### TASK OBJECTIVE
Return every line from the one with "comparisons, the outfeed and the drain. -/" through the one with "let wide (f : Nat) : Bool := 1 ≤ f && f ≤ 3", inclusive, exactly as it appears below.

(Items listed in a dataset)
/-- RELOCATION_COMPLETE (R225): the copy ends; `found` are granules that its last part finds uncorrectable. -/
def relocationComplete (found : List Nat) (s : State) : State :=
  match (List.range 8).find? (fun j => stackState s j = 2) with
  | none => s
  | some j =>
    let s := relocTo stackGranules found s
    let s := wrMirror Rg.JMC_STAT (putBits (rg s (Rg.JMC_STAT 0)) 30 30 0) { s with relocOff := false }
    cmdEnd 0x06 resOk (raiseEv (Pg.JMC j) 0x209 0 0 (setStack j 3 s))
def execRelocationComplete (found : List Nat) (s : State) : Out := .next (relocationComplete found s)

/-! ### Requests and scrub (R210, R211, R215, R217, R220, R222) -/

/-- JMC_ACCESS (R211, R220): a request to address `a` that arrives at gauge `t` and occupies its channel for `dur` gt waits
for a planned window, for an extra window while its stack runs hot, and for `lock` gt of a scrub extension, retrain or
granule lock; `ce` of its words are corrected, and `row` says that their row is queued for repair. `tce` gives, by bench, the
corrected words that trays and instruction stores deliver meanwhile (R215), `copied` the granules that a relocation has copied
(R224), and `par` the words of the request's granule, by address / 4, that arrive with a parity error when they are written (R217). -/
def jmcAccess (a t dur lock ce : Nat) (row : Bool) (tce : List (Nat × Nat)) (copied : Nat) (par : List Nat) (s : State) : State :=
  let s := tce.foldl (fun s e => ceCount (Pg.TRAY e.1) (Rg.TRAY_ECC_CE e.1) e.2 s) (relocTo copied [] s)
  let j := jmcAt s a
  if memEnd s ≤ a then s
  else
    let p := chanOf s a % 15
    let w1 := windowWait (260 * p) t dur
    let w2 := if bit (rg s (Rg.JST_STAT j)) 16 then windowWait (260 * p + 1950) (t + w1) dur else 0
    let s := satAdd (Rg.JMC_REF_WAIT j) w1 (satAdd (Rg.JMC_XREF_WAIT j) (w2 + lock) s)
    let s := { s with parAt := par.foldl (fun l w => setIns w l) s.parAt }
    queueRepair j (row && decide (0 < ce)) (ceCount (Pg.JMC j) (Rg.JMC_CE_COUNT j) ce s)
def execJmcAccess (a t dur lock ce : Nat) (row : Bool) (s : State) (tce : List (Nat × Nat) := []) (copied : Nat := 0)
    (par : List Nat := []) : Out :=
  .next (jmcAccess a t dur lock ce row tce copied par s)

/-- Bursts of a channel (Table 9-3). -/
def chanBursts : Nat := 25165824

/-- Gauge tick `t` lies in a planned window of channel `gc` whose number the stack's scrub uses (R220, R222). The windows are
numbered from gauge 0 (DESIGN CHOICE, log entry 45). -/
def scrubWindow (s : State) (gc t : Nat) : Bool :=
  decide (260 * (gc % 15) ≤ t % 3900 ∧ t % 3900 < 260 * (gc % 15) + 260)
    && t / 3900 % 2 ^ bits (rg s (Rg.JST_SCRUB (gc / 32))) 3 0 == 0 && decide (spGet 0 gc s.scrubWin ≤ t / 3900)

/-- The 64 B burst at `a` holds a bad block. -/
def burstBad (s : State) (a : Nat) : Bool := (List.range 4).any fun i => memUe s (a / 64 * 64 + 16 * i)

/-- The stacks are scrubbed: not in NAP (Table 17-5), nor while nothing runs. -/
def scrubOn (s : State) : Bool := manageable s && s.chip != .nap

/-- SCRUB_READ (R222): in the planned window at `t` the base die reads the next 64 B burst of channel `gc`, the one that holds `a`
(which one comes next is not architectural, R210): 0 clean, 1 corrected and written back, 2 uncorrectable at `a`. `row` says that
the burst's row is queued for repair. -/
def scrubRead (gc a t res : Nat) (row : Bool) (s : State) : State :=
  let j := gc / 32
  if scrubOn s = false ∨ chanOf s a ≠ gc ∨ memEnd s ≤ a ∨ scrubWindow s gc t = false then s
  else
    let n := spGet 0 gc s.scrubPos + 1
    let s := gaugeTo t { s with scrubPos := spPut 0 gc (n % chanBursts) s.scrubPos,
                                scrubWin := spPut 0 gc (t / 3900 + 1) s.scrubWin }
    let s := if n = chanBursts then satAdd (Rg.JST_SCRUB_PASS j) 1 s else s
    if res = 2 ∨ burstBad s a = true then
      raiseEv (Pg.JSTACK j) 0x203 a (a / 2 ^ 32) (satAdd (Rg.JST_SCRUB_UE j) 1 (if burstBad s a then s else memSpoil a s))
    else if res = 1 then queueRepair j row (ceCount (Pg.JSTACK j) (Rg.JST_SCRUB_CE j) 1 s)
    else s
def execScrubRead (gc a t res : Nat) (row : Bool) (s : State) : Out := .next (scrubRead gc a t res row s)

* * *

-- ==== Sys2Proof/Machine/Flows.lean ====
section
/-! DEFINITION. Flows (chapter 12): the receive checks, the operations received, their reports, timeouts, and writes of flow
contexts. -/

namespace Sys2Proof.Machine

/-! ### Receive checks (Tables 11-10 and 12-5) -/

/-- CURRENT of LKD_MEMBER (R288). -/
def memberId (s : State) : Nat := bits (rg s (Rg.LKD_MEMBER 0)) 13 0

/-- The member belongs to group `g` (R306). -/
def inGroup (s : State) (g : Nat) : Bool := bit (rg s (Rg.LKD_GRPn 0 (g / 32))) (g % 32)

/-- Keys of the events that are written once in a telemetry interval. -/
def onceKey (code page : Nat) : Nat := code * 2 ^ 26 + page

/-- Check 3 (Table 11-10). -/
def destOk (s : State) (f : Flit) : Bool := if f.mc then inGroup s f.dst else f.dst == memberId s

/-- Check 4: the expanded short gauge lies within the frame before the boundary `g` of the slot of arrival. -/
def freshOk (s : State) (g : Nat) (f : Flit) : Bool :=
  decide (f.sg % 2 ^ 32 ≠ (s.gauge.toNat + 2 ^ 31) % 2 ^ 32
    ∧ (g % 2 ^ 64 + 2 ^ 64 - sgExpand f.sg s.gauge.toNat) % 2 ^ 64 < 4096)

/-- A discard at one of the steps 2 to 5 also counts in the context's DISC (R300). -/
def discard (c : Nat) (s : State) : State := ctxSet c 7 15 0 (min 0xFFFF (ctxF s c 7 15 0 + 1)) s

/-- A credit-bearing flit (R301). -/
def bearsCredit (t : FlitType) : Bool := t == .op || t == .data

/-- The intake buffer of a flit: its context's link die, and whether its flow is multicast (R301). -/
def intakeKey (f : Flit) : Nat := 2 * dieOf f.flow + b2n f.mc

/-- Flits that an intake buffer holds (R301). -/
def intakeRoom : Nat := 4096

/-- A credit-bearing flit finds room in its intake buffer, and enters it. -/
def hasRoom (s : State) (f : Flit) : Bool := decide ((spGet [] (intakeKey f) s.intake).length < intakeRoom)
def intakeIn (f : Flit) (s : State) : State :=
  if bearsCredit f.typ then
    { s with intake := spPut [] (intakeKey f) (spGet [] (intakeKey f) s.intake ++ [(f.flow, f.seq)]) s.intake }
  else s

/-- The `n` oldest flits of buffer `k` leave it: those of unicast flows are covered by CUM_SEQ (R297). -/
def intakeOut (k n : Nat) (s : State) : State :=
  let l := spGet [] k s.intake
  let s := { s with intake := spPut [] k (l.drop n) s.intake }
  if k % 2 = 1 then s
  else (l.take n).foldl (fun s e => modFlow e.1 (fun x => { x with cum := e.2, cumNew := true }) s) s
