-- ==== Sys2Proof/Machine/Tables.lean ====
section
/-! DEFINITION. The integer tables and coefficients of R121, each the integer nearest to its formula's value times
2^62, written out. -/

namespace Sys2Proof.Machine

==

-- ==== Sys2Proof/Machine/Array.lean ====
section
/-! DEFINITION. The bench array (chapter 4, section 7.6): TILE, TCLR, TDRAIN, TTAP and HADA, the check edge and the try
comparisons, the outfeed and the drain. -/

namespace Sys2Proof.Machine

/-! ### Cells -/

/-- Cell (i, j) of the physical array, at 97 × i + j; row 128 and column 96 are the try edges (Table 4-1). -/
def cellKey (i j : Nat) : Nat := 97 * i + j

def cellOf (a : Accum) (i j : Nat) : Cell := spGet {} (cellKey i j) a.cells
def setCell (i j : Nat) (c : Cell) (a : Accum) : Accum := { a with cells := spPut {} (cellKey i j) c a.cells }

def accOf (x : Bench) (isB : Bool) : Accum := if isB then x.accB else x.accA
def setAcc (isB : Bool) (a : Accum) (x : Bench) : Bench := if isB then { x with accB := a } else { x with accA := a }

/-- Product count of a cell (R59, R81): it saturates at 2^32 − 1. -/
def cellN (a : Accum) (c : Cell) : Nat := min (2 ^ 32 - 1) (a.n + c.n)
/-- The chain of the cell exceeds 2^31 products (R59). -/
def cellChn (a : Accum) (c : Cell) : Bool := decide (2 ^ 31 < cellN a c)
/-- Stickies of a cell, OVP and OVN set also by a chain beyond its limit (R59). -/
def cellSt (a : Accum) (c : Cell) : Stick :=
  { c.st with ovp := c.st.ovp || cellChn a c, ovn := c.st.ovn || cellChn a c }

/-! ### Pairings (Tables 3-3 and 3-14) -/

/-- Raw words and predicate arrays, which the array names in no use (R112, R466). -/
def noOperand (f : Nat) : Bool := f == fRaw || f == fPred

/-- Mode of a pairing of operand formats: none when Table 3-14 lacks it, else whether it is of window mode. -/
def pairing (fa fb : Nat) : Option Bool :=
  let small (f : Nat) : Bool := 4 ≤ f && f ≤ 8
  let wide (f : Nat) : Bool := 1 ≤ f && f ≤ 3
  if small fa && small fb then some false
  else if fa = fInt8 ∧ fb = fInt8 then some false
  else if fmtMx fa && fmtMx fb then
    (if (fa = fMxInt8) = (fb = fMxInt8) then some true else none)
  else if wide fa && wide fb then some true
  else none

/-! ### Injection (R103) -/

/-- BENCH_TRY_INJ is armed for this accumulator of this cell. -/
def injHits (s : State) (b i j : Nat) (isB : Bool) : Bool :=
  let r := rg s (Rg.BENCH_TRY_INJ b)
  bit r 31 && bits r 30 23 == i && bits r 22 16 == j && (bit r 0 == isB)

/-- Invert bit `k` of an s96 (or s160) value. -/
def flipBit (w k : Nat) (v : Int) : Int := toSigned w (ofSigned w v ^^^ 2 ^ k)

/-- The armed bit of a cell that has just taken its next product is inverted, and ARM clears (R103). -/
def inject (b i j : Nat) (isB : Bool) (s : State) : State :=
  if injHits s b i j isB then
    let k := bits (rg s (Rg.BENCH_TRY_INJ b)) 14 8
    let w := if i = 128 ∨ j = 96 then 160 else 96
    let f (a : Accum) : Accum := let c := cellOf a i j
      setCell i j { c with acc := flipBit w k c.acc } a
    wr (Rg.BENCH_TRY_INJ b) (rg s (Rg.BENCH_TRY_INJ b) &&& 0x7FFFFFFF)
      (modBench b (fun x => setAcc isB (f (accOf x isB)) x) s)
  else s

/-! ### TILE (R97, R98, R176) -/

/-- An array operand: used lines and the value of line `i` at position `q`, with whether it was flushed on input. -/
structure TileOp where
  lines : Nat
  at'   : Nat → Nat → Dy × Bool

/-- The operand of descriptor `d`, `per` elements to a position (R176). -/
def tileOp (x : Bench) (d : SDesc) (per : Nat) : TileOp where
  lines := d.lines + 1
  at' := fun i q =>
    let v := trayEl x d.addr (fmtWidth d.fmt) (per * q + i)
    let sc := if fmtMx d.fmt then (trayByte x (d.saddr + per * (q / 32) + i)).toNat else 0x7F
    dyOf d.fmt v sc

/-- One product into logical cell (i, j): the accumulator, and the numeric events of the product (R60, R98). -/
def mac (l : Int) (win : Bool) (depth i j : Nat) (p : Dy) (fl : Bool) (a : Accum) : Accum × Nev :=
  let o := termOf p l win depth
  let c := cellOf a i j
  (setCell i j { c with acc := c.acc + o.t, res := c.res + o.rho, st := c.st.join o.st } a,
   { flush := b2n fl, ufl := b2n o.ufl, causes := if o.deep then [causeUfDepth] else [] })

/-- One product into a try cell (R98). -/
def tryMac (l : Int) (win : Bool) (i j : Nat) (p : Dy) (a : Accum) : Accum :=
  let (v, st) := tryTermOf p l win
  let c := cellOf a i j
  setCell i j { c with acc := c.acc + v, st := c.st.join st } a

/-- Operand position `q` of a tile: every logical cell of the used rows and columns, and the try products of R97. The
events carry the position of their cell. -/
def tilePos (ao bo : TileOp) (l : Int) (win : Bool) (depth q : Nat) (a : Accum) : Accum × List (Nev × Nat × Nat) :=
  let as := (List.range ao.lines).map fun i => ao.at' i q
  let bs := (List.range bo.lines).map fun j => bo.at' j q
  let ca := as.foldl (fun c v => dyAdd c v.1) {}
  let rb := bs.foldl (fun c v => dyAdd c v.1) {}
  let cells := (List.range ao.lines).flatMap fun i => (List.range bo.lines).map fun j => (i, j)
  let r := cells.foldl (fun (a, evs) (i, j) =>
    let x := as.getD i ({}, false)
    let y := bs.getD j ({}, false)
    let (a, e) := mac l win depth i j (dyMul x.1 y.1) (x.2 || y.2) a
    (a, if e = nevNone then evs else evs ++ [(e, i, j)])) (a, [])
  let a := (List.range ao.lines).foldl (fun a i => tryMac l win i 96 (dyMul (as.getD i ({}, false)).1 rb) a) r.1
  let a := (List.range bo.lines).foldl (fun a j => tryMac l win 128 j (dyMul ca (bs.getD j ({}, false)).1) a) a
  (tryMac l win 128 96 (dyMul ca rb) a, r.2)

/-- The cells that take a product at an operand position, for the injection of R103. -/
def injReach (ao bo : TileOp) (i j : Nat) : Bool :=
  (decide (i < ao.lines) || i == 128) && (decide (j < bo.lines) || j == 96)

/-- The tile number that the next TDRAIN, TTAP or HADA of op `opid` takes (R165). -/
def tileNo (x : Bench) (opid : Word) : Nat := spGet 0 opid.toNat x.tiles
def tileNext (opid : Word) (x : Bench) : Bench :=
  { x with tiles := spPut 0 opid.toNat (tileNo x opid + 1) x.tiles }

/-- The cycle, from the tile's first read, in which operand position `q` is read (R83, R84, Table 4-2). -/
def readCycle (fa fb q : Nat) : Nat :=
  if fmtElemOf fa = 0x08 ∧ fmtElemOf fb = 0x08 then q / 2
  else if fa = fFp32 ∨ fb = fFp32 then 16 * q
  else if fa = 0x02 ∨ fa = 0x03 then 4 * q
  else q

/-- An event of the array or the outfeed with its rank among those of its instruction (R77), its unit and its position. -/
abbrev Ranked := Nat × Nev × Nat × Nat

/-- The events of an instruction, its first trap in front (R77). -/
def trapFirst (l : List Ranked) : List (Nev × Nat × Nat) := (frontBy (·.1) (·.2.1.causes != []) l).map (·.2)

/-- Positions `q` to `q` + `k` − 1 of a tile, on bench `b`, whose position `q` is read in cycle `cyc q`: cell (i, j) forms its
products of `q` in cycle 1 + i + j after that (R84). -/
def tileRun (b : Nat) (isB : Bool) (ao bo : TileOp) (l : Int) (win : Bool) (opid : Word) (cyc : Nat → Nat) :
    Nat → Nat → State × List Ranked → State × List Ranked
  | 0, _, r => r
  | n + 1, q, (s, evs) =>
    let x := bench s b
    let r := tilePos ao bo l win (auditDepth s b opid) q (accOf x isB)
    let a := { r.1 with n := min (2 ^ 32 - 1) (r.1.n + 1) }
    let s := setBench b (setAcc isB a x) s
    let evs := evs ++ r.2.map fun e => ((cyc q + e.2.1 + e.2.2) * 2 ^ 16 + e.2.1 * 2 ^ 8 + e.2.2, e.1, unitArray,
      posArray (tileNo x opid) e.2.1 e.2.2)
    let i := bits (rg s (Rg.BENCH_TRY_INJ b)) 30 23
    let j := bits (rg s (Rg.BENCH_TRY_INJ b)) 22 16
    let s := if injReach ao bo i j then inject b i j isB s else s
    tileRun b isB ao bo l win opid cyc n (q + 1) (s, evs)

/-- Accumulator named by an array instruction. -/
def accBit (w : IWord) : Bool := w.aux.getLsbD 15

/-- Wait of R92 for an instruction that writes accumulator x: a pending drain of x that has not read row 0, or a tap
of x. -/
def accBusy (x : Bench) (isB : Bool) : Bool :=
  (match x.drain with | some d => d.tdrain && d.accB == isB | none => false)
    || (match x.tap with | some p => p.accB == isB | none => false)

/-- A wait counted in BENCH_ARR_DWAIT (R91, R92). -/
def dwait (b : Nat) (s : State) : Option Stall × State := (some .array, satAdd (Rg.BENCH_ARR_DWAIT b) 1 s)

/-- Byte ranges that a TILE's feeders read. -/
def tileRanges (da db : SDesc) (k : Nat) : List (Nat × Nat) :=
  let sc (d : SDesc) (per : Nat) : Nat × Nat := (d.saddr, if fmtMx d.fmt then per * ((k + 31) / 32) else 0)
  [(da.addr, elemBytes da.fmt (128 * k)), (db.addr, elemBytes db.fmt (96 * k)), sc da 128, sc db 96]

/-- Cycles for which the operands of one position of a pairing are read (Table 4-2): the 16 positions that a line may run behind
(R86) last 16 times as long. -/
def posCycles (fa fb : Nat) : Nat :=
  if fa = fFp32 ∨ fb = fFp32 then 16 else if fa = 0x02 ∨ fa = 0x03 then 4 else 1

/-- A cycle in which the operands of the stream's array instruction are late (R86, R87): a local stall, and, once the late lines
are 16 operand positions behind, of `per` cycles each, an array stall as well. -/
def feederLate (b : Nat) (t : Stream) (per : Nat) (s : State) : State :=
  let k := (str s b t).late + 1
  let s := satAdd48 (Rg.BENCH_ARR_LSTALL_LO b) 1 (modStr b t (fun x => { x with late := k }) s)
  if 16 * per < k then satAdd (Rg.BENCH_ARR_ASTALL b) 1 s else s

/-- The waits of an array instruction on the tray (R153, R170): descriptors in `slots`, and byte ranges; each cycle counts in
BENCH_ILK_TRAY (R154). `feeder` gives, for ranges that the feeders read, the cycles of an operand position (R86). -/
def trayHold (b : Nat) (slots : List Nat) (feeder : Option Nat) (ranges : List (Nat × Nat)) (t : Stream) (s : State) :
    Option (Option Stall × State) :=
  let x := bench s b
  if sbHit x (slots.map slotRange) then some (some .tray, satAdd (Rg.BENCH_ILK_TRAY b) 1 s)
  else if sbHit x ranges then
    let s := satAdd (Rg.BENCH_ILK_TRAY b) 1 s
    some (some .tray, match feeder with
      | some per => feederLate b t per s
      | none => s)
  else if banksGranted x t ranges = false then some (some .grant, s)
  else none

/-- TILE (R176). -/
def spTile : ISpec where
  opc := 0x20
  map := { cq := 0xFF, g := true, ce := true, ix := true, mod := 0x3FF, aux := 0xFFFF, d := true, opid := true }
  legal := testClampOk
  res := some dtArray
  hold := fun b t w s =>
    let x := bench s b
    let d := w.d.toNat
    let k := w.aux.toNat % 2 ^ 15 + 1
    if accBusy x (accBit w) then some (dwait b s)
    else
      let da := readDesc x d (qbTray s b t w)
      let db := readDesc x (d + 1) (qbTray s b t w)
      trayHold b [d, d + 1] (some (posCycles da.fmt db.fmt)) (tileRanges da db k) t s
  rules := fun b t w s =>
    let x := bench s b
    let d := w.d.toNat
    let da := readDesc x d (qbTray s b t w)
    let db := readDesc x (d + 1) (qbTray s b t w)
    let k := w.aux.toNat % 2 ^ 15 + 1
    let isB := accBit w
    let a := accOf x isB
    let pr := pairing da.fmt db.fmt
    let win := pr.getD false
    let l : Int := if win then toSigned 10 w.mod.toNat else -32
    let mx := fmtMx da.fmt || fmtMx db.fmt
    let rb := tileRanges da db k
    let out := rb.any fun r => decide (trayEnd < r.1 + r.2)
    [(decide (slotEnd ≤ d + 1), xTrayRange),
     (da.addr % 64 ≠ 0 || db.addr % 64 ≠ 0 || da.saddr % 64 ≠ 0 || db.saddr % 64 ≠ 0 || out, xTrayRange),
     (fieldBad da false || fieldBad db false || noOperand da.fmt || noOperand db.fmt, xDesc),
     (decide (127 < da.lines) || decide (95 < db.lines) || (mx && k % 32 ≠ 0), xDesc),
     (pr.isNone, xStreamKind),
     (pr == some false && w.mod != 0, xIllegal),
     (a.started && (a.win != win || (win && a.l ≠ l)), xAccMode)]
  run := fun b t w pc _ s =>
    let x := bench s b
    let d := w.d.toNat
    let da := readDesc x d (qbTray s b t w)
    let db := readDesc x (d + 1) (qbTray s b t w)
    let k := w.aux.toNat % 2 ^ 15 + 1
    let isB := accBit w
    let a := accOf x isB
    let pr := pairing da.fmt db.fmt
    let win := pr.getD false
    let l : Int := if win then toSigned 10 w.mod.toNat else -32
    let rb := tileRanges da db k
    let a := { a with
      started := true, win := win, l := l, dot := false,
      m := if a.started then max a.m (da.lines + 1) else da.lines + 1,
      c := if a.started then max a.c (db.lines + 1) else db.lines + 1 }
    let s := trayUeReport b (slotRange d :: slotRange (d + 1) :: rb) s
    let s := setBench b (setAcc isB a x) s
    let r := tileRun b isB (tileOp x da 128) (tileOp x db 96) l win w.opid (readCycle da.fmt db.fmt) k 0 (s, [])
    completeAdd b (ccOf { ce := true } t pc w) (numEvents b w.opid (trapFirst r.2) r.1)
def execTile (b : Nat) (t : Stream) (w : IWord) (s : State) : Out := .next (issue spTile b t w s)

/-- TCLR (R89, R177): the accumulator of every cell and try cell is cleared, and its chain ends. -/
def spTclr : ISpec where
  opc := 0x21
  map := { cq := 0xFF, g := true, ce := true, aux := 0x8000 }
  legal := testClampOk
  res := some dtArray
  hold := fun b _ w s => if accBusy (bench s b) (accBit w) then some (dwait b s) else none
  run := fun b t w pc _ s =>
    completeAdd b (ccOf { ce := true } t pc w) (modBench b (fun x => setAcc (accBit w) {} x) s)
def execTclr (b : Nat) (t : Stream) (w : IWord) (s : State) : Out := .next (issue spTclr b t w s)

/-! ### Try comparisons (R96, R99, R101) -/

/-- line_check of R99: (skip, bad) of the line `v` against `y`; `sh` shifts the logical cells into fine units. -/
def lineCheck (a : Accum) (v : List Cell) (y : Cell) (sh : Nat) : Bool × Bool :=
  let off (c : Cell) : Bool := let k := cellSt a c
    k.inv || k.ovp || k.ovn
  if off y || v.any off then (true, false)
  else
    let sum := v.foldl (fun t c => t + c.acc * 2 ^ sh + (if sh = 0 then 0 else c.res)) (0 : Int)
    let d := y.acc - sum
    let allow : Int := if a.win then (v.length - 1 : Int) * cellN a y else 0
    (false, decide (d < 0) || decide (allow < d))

### YOUR RESPONSE
comparisons, the outfeed and the drain. -/

namespace Sys2Proof.Machine

/-! ### Cells -/

/-- Cell (i, j) of the physical array, at 97 × i + j; row 128 and column 96 are the try edges (Table 4-1). -/
def cellKey (i j : Nat) : Nat := 97 * i + j

def cellOf (a : Accum) (i j : Nat) : Cell := spGet {} (cellKey i j) a.cells
def setCell (i j : Nat) (c : Cell) (a : Accum) : Accum := { a with cells := spPut {} (cellKey i j) c a.cells }

def accOf (x : Bench) (isB : Bool) : Accum := if isB then x.accB else x.accA
def setAcc (isB : Bool) (a : Accum) (x : Bench) : Bench := if isB then { x with accB := a } else { x with accA := a }

/-- Product count of a cell (R59, R81): it saturates at 2^32 − 1. -/
def cellN (a : Accum) (c : Cell) : Nat := min (2 ^ 32 - 1) (a.n + c.n)
/-- The chain of the cell exceeds 2^31 products (R59). -/
def cellChn (a : Accum) (c : Cell) : Bool := decide (2 ^ 31 < cellN a c)
/-- Stickies of a cell, OVP and OVN set also by a chain beyond its limit (R59). -/
def cellSt (a : Accum) (c : Cell) : Stick :=
  { c.st with ovp := c.st.ovp || cellChn a c, ovn := c.st.ovn || cellChn a c }

/-! ### Pairings (Tables 3-3 and 3-14) -/

/-- Raw words and predicate arrays, which the array names in no use (R112, R466). -/
def noOperand (f : Nat) : Bool := f == fRaw || f == fPred

/-- Mode of a pairing of operand formats: none when Table 3-14 lacks it, else whether it is of window mode. -/
def pairing (fa fb : Nat) : Option Bool :=
  let small (f : Nat) : Bool := 4 ≤ f && f ≤ 8
  let wide (f : Nat) : Bool := 1 ≤ f && f ≤ 3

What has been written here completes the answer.